Between 2013 and 2017 rates of primary and secondary syphilis increased by 73% overall. More than 100,000 cases of syphilis were reported to the CDC in 2017. Rates of babies being born with syphilis (congenital syphilis) more than doubled. Syphilis has returned with a vengeance.

Syphilis is a sexually transmitted infection with four different stages: primary, secondary, latent, and tertiary. Symptoms of primary syphilis usually include firm, round, painless, sores on or around the genitals, anus, or mouth. Secondary syphilis presents with skin rash, fever, and swollen lymph nodes. There are no signs or symptoms during the latent stage, but tertiary syphilis, which can occur 10-30 years after the initial infection, is associated with severe medical problems that can affect the heart, brain, and other organs of the body.
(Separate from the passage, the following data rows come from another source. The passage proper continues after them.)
-- ==== Sys2Proof/Laws/Decode.lean ====
section
/-! SUPPORT. The small lemmas of the opcode map, the decoder and the status bytes (spec/30_encoding.md R73, R81, R84). -/

namespace Sys2Proof

@[simp] theorem Opcode.instr_opcode (o : Opcode) (pl : Packet) : (o.instr pl).opcode = o := by cases o <;> rfl

@[simp] theorem Opcode.instr_payload (o : Opcode) (pl : Packet) : (o.instr pl).payload = pl := by cases o <;> rfl

@[simp] theorem Instr.opcode_instr_payload (i : Instr) : i.opcode.instr i.payload = i := by cases i <;> rfl

/-- The opcode map is a map: the byte of an opcode stands for that opcode. -/
@[simp] theorem Opcode.ofByte_byte (o : Opcode) : Opcode.ofByte o.byte = some o := by cases o <;> rfl

/-- No two opcodes share a byte. -/
theorem Opcode.bytes_distinct : (Opcode.all.map Opcode.byte).Nodup := by decide

/-- A byte stands for an opcode only if it is that opcode's byte, on all 8 bits. -/
theorem Opcode.byte_of_ofByte {b : Byte} {o : Opcode} (h : Opcode.ofByte b = some o) : o.byte = b := by
  simpa using List.find?_some h

theorem decode_nil : decode [] = .error .emptyPacket := rfl

/-- What decoding a non-empty packet can give: the one command with that opcode byte, or the named rejection. -/
theorem decode_cons_cases (b : Byte) (pl : Packet) :
    (∃ o : Opcode, o.byte = b ∧ decode (b :: pl) = .ok (o.instr pl)) ∨
      (Opcode.ofByte b = none ∧ decode (b :: pl) = .error (.illegalOpcode b)) := by
  cases h : Opcode.ofByte b with
  | none => exact .inr ⟨rfl, by simp [decode, h]⟩
  | some o => exact .inl ⟨o, Opcode.byte_of_ofByte h, by simp [decode, h]⟩

/-- What line 6 of the decode order says of a packet (R78): it decodes to the command, the payload has the required length,
and a transform has a key. -/
theorem verdict_ok {kv : Bool} {p : Packet} {i : Instr} (h : verdict kv p = .ok i) :
    decode p = .ok i ∧ i.payload.length = i.opcode.payloadLen ∧ (i.opcode.needsKey = true → kv = true) := by
  unfold verdict at h
  split at h
  · cases h
  · rename_i j hj
    split_ifs at h with h1 h2 h3
    cases h
    refine ⟨hj, by simpa using h3, fun hk => ?_⟩
    cases kv
    · exact absurd ⟨hk, rfl⟩ h2
    · rfl

theorem CmdError.packet_length (e : CmdError) : e.packet.length = 2 := rfl

/-- An error response never opens with the `OK` byte. -/
theorem CmdError.status_code_ne_ok (e : CmdError) : e.status.code ≠ Status.ok.code := by cases e <;> simp [status, Status.code]

end Sys2Proof
end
April is STD awareness month. The CDC has detailed information about STD prevention, treatment, and awareness on their website. Most tests are simple and many, such as chlamydia and gonorrhea, just test your urine for infection. If you are pregnant and have not had an STD test during this pregnancy, then talk to your doctor. You should be tested at your first prenatal visit then during the third trimester and delivery if you are at risk. Early treatment of the infection may prevent your baby from being stillborn or suffering serious health problems for the rest of her life.

Any sexually active person can get syphilis through unprotected vaginal, anal, or oral sex. But syphilis can be cured with the right antibiotics. Take control of your sexual health and make April the month you get tested for STDs.